In last week’s video we talked about the strategy of progressive overloading, where to make strength and mass gain, we continuously make our workout difficult as our body adapts to more and more stress. This is a great way of increasing our strength and mass. However, eventually we will notice that no matter how hard we try; we will just not succeed in progressively overloading our workout any further.

In such a situation the best strategy is to completely change our workout by introducing different sets of exercise or different training regimens. These changes put the load on our body in new ways. This gives a jolt to our body to adapt to a completely new set of stresses and we start to make progress again.

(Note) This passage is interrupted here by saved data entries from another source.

-- ==== Sys2Proof/Proofs/Frozen.lean ====
section
/-! What changes only where it is stated: straps, output pins and line time (R1, R3, R136), and the configuration outside OFF
(R19, R88, R137, R177). -/

namespace Sys2Proof.Machine

-- One thread for the whole file: its many small proofs would otherwise each take a thread's memory.
set_option Elab.async false

/-! ### Line time within an instant -/

section
variable {s : State}

theorem now_of_changes {t : State} {bs : List Block} (h : Changes bs s t) (hb : Block.cycle ∉ bs := by decide) :
    t.now = s.now := congrArg CycleUnit.lineTime (h _ hb)

theorem enterListen_now (r : LinkReason) (k : Option Station) (x : Nat) : (enterListen r k x s).now = s.now := by
  rw [State.now, enterListen_cycle]
  rfl

theorem judgeCollided_now (n : Nat) : (judgeCollided n s).now = s.now := by
  have hcounted : Changes [.link, .line, .host] s (collisionNotice ((s.setLine { s.line with ownSlot := .collided }).setLink
      { s.link with collisionCount := n + 1 })) :=
    ((changes_setLine s _).then (ds := [.link, .line]) (changes_setLink _ _)).then (changes_queueNotice _ _)
  unfold judgeCollided
  dsimp only
  split
  · exact (enterListen_now _ _ _).trans (now_of_changes hcounted)
  · exact now_of_changes hcounted

theorem endFrame_now (f : OwnFrame) (differs : Bool) : (endFrame f differs s).now = s.now := by
  have hsent : Changes [.line, .exchange] s (reportSent f (s.setLine { s.line with frame := none })) :=
    (changes_setLine s _).then (changes_reportSent _ _)
  unfold endFrame
  dsimp only
  split
  · rw [judgeCollided_now, now_of_changes (changes_setLink _ _), now_of_changes hsent]
  · show (reportSent f (s.setLine { s.line with frame := none })).now = s.now
    exact now_of_changes hsent

theorem foreignMark_now : (foreignMark s).now = s.now := by
  unfold foreignMark
  split
  · rfl
  · rfl
  · rfl
  · exact judgeCollided_now _

theorem detectMark_now : (detectMark s).now = s.now := by
  unfold detectMark
  split
  · rfl
  · split
    · rfl
    · dsimp only
      split
      · split
        · exact foreignMark_now
        · exact (now_of_changes (changes_setLine _ _)).trans foreignMark_now
      · rfl

theorem enterSample_now (k : Station) (d : Int) (a : Attribution) : (enterSample k d a s).now = s.now := by
  unfold enterSample
  split <;> rfl

/-- A frame in the window reaches the Membership Table and what its items name. -/
theorem changes_handOn_within (h : Header) (items : List Item) (d : Int) (s : State) :
    Changes Block.ofMembers s (handOn h items true d s) :=
  (changes_reportFrame _ _ _ _ s).then (changes_takeItems _ _ _)

theorem handOn_now (h : Header) (items : List Item) (within : Bool) (d : Int) : (handOn h items within d s).now = s.now := by
  cases within with
  | true => exact now_of_changes (changes_handOn_within h items d s)
  | false =>
    have hreported := now_of_changes (changes_reportFrame h.station false d h.isNew s)
    show (yieldTo h (reportFrame h.station false d h.isNew s)).now = _
    unfold yieldTo
    split
    · exact (enterListen_now _ _ _).trans hreported
    · exact hreported

theorem checkFrame_now (x : Received) (mark : Time) (a : Attribution) : (checkFrame x mark a s).now = s.now := by
  unfold checkFrame handFrame
  split
  · exact now_of_changes (changes_countCheckError _ _)
  · exact now_of_changes (changes_countCheckError _ _)
  · split
    · exact now_of_changes (changes_countIntrusion _ _)
    · split
      · exact now_of_changes (changes_countCheckError _ _)
      · dsimp only
        split
        · exact (handOn_now _ _ _ _).trans (enterSample_now _ _ _)
        · exact handOn_now _ _ _ _

theorem checkOwnSlotFrame_now (x : Received) : (checkOwnSlotFrame x s).now = s.now := by
  unfold checkOwnSlotFrame
  split
  · rfl
  · rfl
  · split
    · exact enterListen_now _ _ _
    · rfl
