theorem changes_countCollision (n : Nat) (s : State) : Changes [.link, .line, .host] s (countCollision n s) :=
  ((changes_setLine s _).then (ds := [.link, .line]) (changes_setLink _ _)).then (changes_queueNotice _ _)

theorem countCollision_link (n : Nat) (s : State) :
    (countCollision n s).link = { s.link with collisionCount := n + 1 } := queueNotice_link _ _

theorem countCollision_line (n : Nat) (s : State) :
    (countCollision n s).line = { s.line with ownSlot := .collided } := queueNotice_line _ _

theorem countCollision_host (n : Nat) {s u : State} (hnow : s.now = u.now) (hhost : s.host = u.host) :
    (countCollision n s).host = (queueNotice
      { kind := .collision, time := u.now, station := none, number := none, code := 0, value := none } u).host := by
  rw [← hnow]
  exact queueNotice_host_congr _ hhost

/-- The second collision in a row sends a transmitting station to LISTEN (R33, R34). -/
theorem judgeCollided_listens {n : Nat} (hn : 1 ≤ n) (htransmits : s.link.state.transmits = true) :
    (judgeCollided n s).link = { s.link with
        state := .listen, listenTimer := some s.listenTime, announced := false, newCountdown := 0, confirmationCount := 0,
        silenceCount := 0, collisionCount := 0 } ∧
      (judgeCollided n s).cycle =
        { s.cycle with running := false, slotIndex := none, slotZeroAwaited := false, samples := [] } ∧
      (judgeCollided n s).line = { s.line with frame := none, ownSlot := .unjudged, ending := none } ∧
      ∀ k, (judgeCollided n s).peer k = { s.peer k with slotNote := none } := by
  have hcount := changes_countCollision n s
  rw [judgeCollided_second hn, enterListen_link, enterListen_cycle, enterListen_line, countCollision_link,
    countCollision_line, hcount.cycle_eq, listenTime_congr hcount.straps_eq, if_pos htransmits]
  refine ⟨rfl, rfl, rfl, fun k => ?_⟩
  rw [enterListen_peer, State.peer, hcount.members_eq]
  rfl

theorem judgeCollided_host {n : Nat} (hn : 1 ≤ n) {u : State} (hnow : s.now = u.now) (hhost : s.host = u.host) :
    (judgeCollided n s).host = (queueNotice
      { kind := .link, time := u.now, station := none, number := none, code := 0x19, value := none }
      (queueNotice { kind := .collision, time := u.now, station := none, number := none, code := 0, value := none }
        u)).host := by
  have hcount := countCollision_host n hnow hhost
  have hlater : (countCollision n s).now = (queueNotice
      { kind := .collision, time := u.now, station := none, number := none, code := 0, value := none } u).now := by
    rw [State.now, (changes_countCollision n s).cycle_eq, State.now, queueNotice_cycle]
    exact hnow
  have hlisten := enterListen_host (c := 0x19) .collision none 0 hlater hcount (by decide)
  rw [judgeCollided_second hn, hlisten, State.now, queueNotice_cycle]
  rfl

end

/-! ### The own frame goes out (R30, R38) -/

theorem lde_high {s : State} {f : OwnFrame} (hframe : s.line.frame = some f) (hout : f.remaining.isSome = true) :
    s.lde = .high := by
  rw [State.lde, State.isSending, hframe]
  exact if_pos hout

theorem isSending_without {s : State} (hframe : s.line.frame = none) : s.isSending = false := by
  simp only [State.isSending, hframe]

theorem lineHalfBits_without {s : State} (hframe : s.line.frame = none) : s.lineHalfBits = [] ∧ s.lde = .low := by
  constructor
  · simp only [State.lineHalfBits, hframe]
  · rw [State.lde, isSending_without hframe]
    rfl

theorem lineHalfBits_of_frame {s : State} {f : OwnFrame} (hframe : s.line.frame = some f) :
    s.lineHalfBits = if f.remaining.isSome = true then frameHalfBits f.content else [] := by
  simp only [State.lineHalfBits, hframe]

theorem byteHalfBits_length (b : Byte) : (byteHalfBits b).length = 16 := by
  have hpair : ∀ x : Bool, (bitHalves x).length = 2 := fun x => by cases x <;> rfl
  simp only [byteHalfBits, List.flatMap_cons, List.flatMap_nil, List.length_append, hpair, List.length_nil]

theorem frameHalfBits_length (content : List Byte) : (frameHalfBits content).length = 2 * (8 + 8 * content.length) := by
  have hbytes : (content.flatMap byteHalfBits).length = 16 * content.length := by
    induction content with
    | nil => rfl
    | cons b bs ih =>
      rw [List.flatMap_cons, List.length_append, byteHalfBits_length, ih, List.length_cons]
      omega
  rw [frameHalfBits, List.length_append, hbytes]
  change 16 + 16 * content.length = _
  omega

theorem byteHalfBits_eq : byteHalfBits = fun b : Byte => [7, 6, 5, 4, 3, 2, 1, 0].flatMap fun i =>
    if b.getLsbD i = true then [.low, .high] else [.high, .low] := by
  have hpair : ∀ x : Bool, bitHalves x = if x = true then [.low, .high] else [.high, .low] := fun x => by cases x <;> rfl
  funext b
  simp only [byteHalfBits, hpair]

/-! ### The frame ends (R30 to R33, R160, R163) -/

/-- The state of a frame end before the slot is judged. -/
def frameSent (f : OwnFrame) (s : State) : State :=
  ((s.setLine { s.line with frame := none }).setExchange { s.exchange with
      requests := s.exchange.requests.map fun r =>
        if r.number ∈ f.requests then r.wentOut s.cycle.cycleNumber else r }).setLink
    (s.link.afterFrame f.carriesNew)

theorem endFrame_eq (f : OwnFrame) (differs : Bool) (s : State) :
    endFrame f differs s =
      if (differs || decide (s.line.ownSlot = .foreignMark)) = true then
        judgeCollided s.link.collisionCount (frameSent f s)
      else judgeClean (frameSent f s) := by
  unfold endFrame
  dsimp only
  rw [reportSent_eq]
  rfl

theorem RequestRecord.wentOut_eq (c : CycleNumber) (r : RequestRecord) : r.wentOut c =
    { r with sent := true, deadline := some (c + 2), sendLimit := some (r.sendLimit.getD (c + 8)) } := by
  unfold RequestRecord.wentOut
  cases r.sendLimit <;> rfl

theorem changes_frameSent (f : OwnFrame) (s : State) : Changes [.link, .line, .exchange] s (frameSent f s) :=
  ((changes_setLine s _).then (ds := [.line, .exchange]) (changes_setExchange _ _)).then (changes_setLink _ _)

theorem frameSent_exchange (f : OwnFrame) (s : State) : (frameSent f s).exchange = { s.exchange with
    requests := s.exchange.requests.map fun r =>
      if r.number ∈ f.requests then
        { r with sent := true, deadline := some (s.cycle.cycleNumber + 2),
                 sendLimit := some (r.sendLimit.getD (s.cycle.cycleNumber + 8)) }
      else r } := by
  simp only [← RequestRecord.wentOut_eq]
  rfl

theorem exec_frameEnd {s : State} {f : OwnFrame} (markDiffers : Bool) (readBack : List Byte) (hframe : s.line.frame = some f)
    (hout : f.remaining = some 0) :
    exec (.frameEnd markDiffers readBack) s = .next (endFrame f (readBackDiffers f markDiffers readBack) s) := by
  have hdue : s.frameEndDue = some f := by
    simp only [State.frameEndDue, hframe, hout, if_true]
  simp only [exec, execFrameEnd, hdue]

/-- Settles O19: the send instant, and the frame end that is judged clean. -/
theorem ownFrameGoesOutAndEndsClean : Obligations.OwnFrameGoesOutAndEndsClean := by
  refine ⟨fun s f hframe hremaining htransmits hrunning hawaited hslot hpassed => ?_, fun s => lineHalfBits_without,
    fun s f hframe hout hforeign => ?_⟩
  · have hdue : s.sendDue = true := by
      have htime : passed (s.markDue s.cycle.cycleStart s.own.val) s.now = true := hpassed
      simp [State.sendDue, hframe, htransmits, hrunning, hawaited, hslot, hremaining, htime]
    have hexec : exec .sendInstant s = .next (startSending f s) := by
      simp only [exec, execSendInstant, hframe, hdue, if_true]
    have hgoes : (startSending f s).line.frame = some { f with
        remaining := some (Config.ticksOfBits s.straps.rate (8 + 8 * f.content.length)) } := rfl
    have hbits := (lineHalfBits_of_frame hgoes).trans (if_pos rfl)
    refine ⟨_, hexec, rfl, lde_high hgoes rfl, hbits.trans ?_, ?_, ?_, changes_setLine _ _⟩
    · rw [frameHalfBits, byteHalfBits_eq]
      rfl
    · rw [hbits, frameHalfBits_length]
    · rw [lineHalfBits_of_frame hframe, hremaining]
      rfl
  · have hclean : endFrame f (readBackDiffers f false f.content) s = judgeClean (frameSent f s) := by
      rw [endFrame_eq, if_neg]
      simp [readBackDiffers, hforeign]
    refine ⟨_, exec_frameEnd false f.content hframe hout, ?_⟩
    rw [hclean]
    have hnone : (judgeClean (frameSent f s)).line.frame = none := rfl
    exact ⟨rfl, rfl, frameSent_exchange f s, (lineHalfBits_without hnone).2, (lineHalfBits_without hnone).1,
      ((changes_frameSent f s).then (ds := [.link, .line, .exchange]) (changes_setLine _ _)).then (changes_setLink _ _)⟩
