-- ==== Sys2Proof/Proofs/Adoption.lean ====
section
/-! Adoption (R22, R23, R130, R191) and the items of a frame (R52, R53, R81, R82, R104). -/

namespace Sys2Proof.Machine

-- One thread for the whole file: its many small proofs would otherwise each take a thread's memory.
set_option Elab.async false

/-! ### The items of a frame -/

section
variable {s : State} {k : Station}

theorem checkGap_none {n : EventNumber} (h : ∀ x, (s.peer k).expectedEvent = some x → x = n) : checkGap k n s = s := by
  unfold checkGap
  split
  · rfl
  · rename_i x hx
    exact if_pos (h x hx)

theorem checkGap_gap {n x : EventNumber} (hx : (s.peer k).expectedEvent = some x) (hne : x ≠ n) : checkGap k n s =
    queueNotice { kind := .gap, time := s.now, station := some k, number := none, code := 0,
                  value := some ((n - x).setWidth 32) } s := by
  simp only [checkGap, hx, hne, if_false]
  rfl

theorem checkGap_peer (n : EventNumber) (j : Station) : (checkGap k n s).peer j = s.peer j := by
  rw [State.peer, (changes_checkGap k n s).members_eq]
  rfl

theorem takeReply_other {n : RequestNumber} {code : ReplyCode} (h : ∀ r, s.requestNumbered n = some r → r.target ≠ k) :
    takeReply k n code s = s := by
  unfold takeReply
  split
  · rfl
  · rename_i r hr
    exact if_neg (h r hr)

theorem removeRequest_fields (n : RequestNumber) (s : State) : (removeRequest n s).exchange = { s.exchange with
    requests := s.exchange.requests.filter fun x => x.number != n
    sendQueue := s.exchange.sendQueue.filter fun i => i.requestNumber != some n } := by
  simp only [removeRequest, State.setExchange_exchange, SendItem.not_isCopyOf]

end

/-- Settles O29, item by item. -/
theorem itemsOfAPeerAreTakenInOrder : Obligations.ItemsOfAPeerAreTakenInOrder := by
  intro s k
  refine ⟨rfl, fun _ _ => rfl, fun i edge n stamp => ?_, fun n code t ht => ⟨fun r hr htarget => ?_, fun hother => ?_⟩,
    fun n o lastStart => ?_, fun other hother => ⟨fun n r => if_neg hother, fun n code => if_neg hother,
      fun n o lastStart => if_neg hother⟩⟩
  · have hgap := changes_checkGap k n s
    have hset := changes_setPeer (checkGap k n s) k { (checkGap k n s).peer k with expectedEvent := some (n + 1) }
    refine ⟨(checkGap k n s).setPeer k { (checkGap k n s).peer k with expectedEvent := some (n + 1) }, rfl, ?_,
      fun j hj => ?_, fun hexpected => ?_, fun x hx hne => ?_, hgap.then hset⟩
    · rw [State.peer_setPeer_self, checkGap_peer]
    · rw [State.peer_setPeer_of_ne _ _ hj, checkGap_peer]
    · rw [hset.host_eq, checkGap_none hexpected]
    · rw [hset.host_eq, checkGap_gap hx hne]
  · have hmatched : t =
        queueNotice (s.noticeNow .answered (some k) (some n) (code.code.setWidth 8) none) (removeRequest n s) := by
      rw [ht]
      exact (if_pos rfl).trans (takeReply_matched code hr htarget)
    rw [hmatched]
    exact ⟨(queueNotice_exchange _ _).trans (removeRequest_fields n s), queueNotice_host_congr _ rfl,
      (changes_removeRequest n s).then (changes_queueNotice _ _)⟩
  · rw [ht]
    exact (if_pos rfl).trans (takeReply_other hother)
  · exact if_pos rfl

/-! ### The table at the step of an adoption (R23, R130) -/

theorem abandonTable_sameReports (s : State) :
    SameReports (s.table.foldl (fun u e => produceResult e .timebaseStep u) s) (abandonTable s) :=
  foldl_sameReports (fun e _ u h => (produceResult_sameReports e _ h).trans (leave_sameReports e _ u)) _ (.refl s)

theorem abandonTable_eq (s : State) :
    abandonTable s = leaveEach (s.table.filter fun _ => true) (fun e s => leave e .timebaseStep s) s := by
  rw [List.filter_eq_self.mpr fun _ _ => rfl]
  rfl

theorem abandonTable_table {s : State} (h : TableOk s) : (abandonTable s).table = [] := by
  rw [abandonTable_eq, leaveEach_filter_table (fun e s => leave_table e _ s) h.1]
  exact List.filter_eq_nil_iff.mpr fun _ _ => Bool.false_ne_true

theorem abandonTable_channel {s : State} (h : OrdersOk s) (c : ChannelNumber) :
    (abandonTable s).channel c = { s.channel c with owner := none, phase := .inactive } := by
  rw [abandonTable_eq, leaveEach_filter_channel (fun e s c => leave_channel e _ s c) h]
  split
  · rfl
  · rename_i hnone
    obtain ⟨-, -, howned, hfree⟩ := h
    have howner : (s.channel c).owner = none := by
      cases hc : (s.channel c).owner with
      | none => rfl
      | some i =>
        obtain ⟨e, he, -, hrunning, hchannel⟩ := howned c i hc
        exact absurd ⟨e, he, rfl, hrunning, hchannel⟩ hnone
    rw [← howner, ← hfree c howner]

section
variable {v σ : Time} {left : List PendingEdge} {s : State}

theorem adoptionStep_zero : adoptionStep v 0 left s = s := rfl

theorem adoptionStep_small (hσ : σ ≠ 0) (hsmall : σ.toInt.natAbs ≤ 32) : adoptionStep v σ left s = tableStep v σ left s :=
  (if_neg (Nat.not_lt.mpr hsmall)).trans (if_neg hσ)

theorem adoptionStep_large (hlarge : 32 < σ.toInt.natAbs) : adoptionStep v σ left s = abandonTable s := if_pos hlarge

end

/-! ### The grid of an adoption (R22) -/

section
variable (h : Header) (mark : Time) (s : State)

theorem adoptGrid_exchange : (adoptGrid h mark s).exchange =
    (moveCycles (h.cycleNumber - s.cycle.cycleNumber) s).exchange := by
  have hstepped := changes_takeStep (s.adoptionOf h mark) s
  have hnumber : (takeStep (s.adoptionOf h mark) s).cycle.cycleNumber = s.cycle.cycleNumber :=
    (congrArg CycleUnit.cycleNumber (takeStep_cycle (s.adoptionOf h mark) s) :)
  have hmoved : (adoptGrid h mark s).exchange =
      (moveCycles (h.cycleNumber - (takeStep (s.adoptionOf h mark) s).cycle.cycleNumber)
        (takeStep (s.adoptionOf h mark) s)).exchange := rfl
  rw [hmoved, hnumber, moveCycles, State.setExchange_exchange, hstepped.exchange_eq]
  rfl

theorem adoptGrid_table : (adoptGrid h mark s).table =
    (ageArmTimes (s.now + s.adoptionOf h mark) (noteTimes s.now s)).table := rfl

theorem adoptGrid_host : (adoptGrid h mark s).host = s.host := (changes_adoptGrid h mark s).host_eq

end

theorem linkNotice_of {r : LinkReason} (k : Option Station) {s : State} {x : Time} {l : LinkState} {c : BitVec 8}
    (hnow : s.now = x) (hstate : s.link.state = l) (hcode : nibbles l.code r.code = c) :
    linkNotice r k s =
      queueNotice { kind := .link, time := x, station := k, number := none, code := c, value := none } s := by
  unfold linkNotice
  rw [State.noticeNow, hnow, hstate, hcode]

/-- The LINK notice of an adoption stands before the step, and STEP after it, both at the stepped line time. -/
theorem adopt_notices (h : Header) (items : List Item) (mark : Time) (s : State) :
    adopt h items mark s = queueBehind (adoptHeard h items (adoptGrid h mark s)).host.notices
      (adoptHeard h items (adoptGrid h mark s)).host.lost
      (queueNotice
        { kind := .step, time := s.now + s.adoptionOf h mark, station := none, number := none, code := 0,
          value := some (s.adoptionOf h mark) }
        (adoptionStep s.now (s.adoptionOf h mark) (s.edgesAt s.now)
          (queueNotice
            { kind := .link, time := s.now + s.adoptionOf h mark, station := some h.station, number := none,
              code := 0x21, value := none }
            ((adoptHeard h items (adoptGrid h mark s)).setHost s.host)))) := by
  have hheard : Changes Block.ofMembers (adoptGrid h mark s) ((adoptHeard h items (adoptGrid h mark s)).setHost s.host) :=
    ((changes_setHost _ _).then (ds := Block.ofMembers) (changes_handOn_within h items 0 _)).then (changes_setHost _ _)
  have hnow : ((adoptHeard h items (adoptGrid h mark s)).setHost s.host).now = s.now + s.adoptionOf h mark :=
    (congrArg CycleUnit.lineTime (hheard.cycle_eq.trans (adoptGrid_cycle h mark s)) :)
  have hstate : ((adoptHeard h items (adoptGrid h mark s)).setHost s.host).link.state = .integrate :=
    (congrArg LinkUnit.state (hheard.link_eq.trans (adoptGrid_link h mark s)) :)
  rw [adopt_eq]
  dsimp only
  rw [adoptGrid_host, linkNotice_of (c := 0x21) _ hnow hstate (by decide), State.noticeNow,
    now_of_changes ((changes_queueNotice _ _).then (ds := Block.ofEntries) (changes_adoptionStep _ _ _ _)), hnow]

/-- Settles O27: `g` is the adopted grid, and `heard` the frame handed on in it. -/
theorem adoptionTakesTheSendersTiming : Obligations.AdoptionTakesTheSendersTiming := by
  refine ⟨fun s received r h items σ shift hr hstate hintact hstation hown hσ hshift => ?_,
    fun v σ left s t ht => ⟨fun hzero => ?_, fun hnonzero hsmall => ?_, fun hlarge htable hchannels => ?_⟩,
    fun notices lost s t hlength ht => ?_⟩
  · let u := abandonReception s
    have hu : Changes [.line] s u := changes_abandonReception s
    have hadopted : σ = u.adoptionOf h r.markTime := hσ
    have hexec : exec (.frameChecksEnd received) s = .next (adopt h items r.markTime u) := by
      rw [exec_frameChecksEnd, endReception_listen hr hstate, hintact]
      exact congrArg Host.Outcome.next (if_neg (not_or.mpr ⟨Nat.not_le.mpr hstation, hown⟩))
    have hexchange : (adoptGrid h r.markTime u).exchange = (moveCycles shift s).exchange := by
      rw [adoptGrid_exchange, hshift]
      rfl
    have hpeer : (adoptGrid h r.markTime u).peer h.station = s.peer h.station := by
      rw [State.peer, (changes_adoptGrid h r.markTime u).members_eq]
      rfl
    refine ⟨adoptGrid h r.markTime u, adoptHeard h items (adoptGrid h r.markTime u), ?_, adoptGrid_link h r.markTime u,
      adoptGrid_line h r.markTime u, ?_, fun k => ?_, ?_, hu.then (changes_adoptGrid h r.markTime u), ?_, ?_⟩
    · rw [adoptGrid_cycle, hadopted]
      rfl
    · rw [hexchange]
      rfl
    · rw [State.cacheOf, hexchange]
      exact get_mapVector _ _ _
    · rw [adoptGrid_table, hadopted]
      rfl
    · rw [adoptHeard, handOn]
      dsimp only
      rw [if_pos rfl, reportFrame, PeerRecord.noteFrame_within, adoptGrid_host]
      change takeItems h.station items (detectRestart h.station h.isNew (((adoptGrid h r.markTime u).setHost _).setPeer h.station
        { (adoptGrid h r.markTime u).peer h.station with
          slotNote := some (((adoptGrid h r.markTime u).peer h.station).slotNote.getD 0) })) = _
      rw [hpeer]
      rfl
    · rw [hexec, adopt_notices, hadopted]
      rfl
  · rw [ht, hzero, adoptionStep_zero]
  · rw [ht, adoptionStep_small hnonzero hsmall]
  · have hall := changes_adoptionStep v σ left s
    rw [← ht] at hall
    rw [adoptionStep_large hlarge] at ht
    have hreports := abandonTable_sameReports s
    rw [← ht] at hreports
    exact ⟨hreports.host, hreports.exchange, ht ▸ abandonTable_table htable,
      fun c => ht ▸ abandonTable_channel ⟨htable, hchannels⟩ c, hall⟩
  · subst ht
    exact ⟨queueBehind_notices notices lost hlength, queueBehind_lost notices lost hlength, changes_queueBehind notices lost s⟩

end Sys2Proof.Machine
end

To be more efficient in sustaining our strength and mass gain, we should never wait to start to see plateaus. We should change our workout much before that. The general rule of thumb is to never follow the same training routine for more than 12 weeks. Ideally we should change our routine every 6-8 weeks, so as to never let our body adapt to a specific routine. This is also beneficial in improving the overall conditioning of the body as our body is being exposed to different types of stressors. Moreover adding new exercises and routines to our workout keeps our workout fresh and exciting.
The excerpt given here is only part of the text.